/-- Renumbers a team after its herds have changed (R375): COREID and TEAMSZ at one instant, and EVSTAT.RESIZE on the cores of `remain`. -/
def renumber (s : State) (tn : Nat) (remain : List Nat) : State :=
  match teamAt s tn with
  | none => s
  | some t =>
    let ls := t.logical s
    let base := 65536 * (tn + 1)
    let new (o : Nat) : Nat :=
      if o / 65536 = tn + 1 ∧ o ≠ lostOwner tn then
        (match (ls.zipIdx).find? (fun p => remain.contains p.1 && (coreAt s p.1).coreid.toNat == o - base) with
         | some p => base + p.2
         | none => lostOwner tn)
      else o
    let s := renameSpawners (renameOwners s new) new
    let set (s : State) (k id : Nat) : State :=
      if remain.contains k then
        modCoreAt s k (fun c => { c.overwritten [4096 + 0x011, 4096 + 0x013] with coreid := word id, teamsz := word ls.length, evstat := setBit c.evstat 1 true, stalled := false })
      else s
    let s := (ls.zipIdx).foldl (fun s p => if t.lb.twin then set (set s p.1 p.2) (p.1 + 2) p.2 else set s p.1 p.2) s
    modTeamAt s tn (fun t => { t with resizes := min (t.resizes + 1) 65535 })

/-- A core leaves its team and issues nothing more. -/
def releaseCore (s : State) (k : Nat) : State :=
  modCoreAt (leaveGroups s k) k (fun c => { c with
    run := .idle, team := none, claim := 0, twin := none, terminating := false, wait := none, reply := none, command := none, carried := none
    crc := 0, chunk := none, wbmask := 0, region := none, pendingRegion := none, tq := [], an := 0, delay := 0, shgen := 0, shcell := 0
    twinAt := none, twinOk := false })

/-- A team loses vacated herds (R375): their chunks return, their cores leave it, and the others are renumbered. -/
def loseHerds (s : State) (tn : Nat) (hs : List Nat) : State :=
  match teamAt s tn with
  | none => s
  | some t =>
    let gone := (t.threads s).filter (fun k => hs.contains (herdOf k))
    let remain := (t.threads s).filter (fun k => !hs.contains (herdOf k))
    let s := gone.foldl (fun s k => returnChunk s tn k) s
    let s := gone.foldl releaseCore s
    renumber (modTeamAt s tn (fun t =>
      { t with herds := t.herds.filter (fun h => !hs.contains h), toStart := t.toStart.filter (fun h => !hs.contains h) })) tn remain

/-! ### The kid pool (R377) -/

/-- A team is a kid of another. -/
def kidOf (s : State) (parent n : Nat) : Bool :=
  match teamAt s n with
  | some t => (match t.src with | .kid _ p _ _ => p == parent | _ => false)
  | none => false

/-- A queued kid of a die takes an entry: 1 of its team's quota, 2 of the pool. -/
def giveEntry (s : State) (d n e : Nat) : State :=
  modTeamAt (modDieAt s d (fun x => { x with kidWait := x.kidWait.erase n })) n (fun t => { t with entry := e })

■ **Task description**: Every line from the one containing "of another. -/" to the final line of the listing above should be set down exactly, with nothing added.

■ **Solution for this problem**:
/-- A team is a kid of another. -/
def kidOf (s : State) (parent n : Nat) : Bool :=
  match teamAt s n with
  | some t => (match t.src with | .kid _ p _ _ => p == parent | _ => false)
  | none => false

/-- A queued kid of a die takes an entry: 1 of its team's quota, 2 of the pool. -/
def giveEntry (s : State) (d n e : Nat) : State :=
  modTeamAt (modDieAt s d (fun x => { x with kidWait := x.kidWait.erase n })) n (fun t => { t with entry := e })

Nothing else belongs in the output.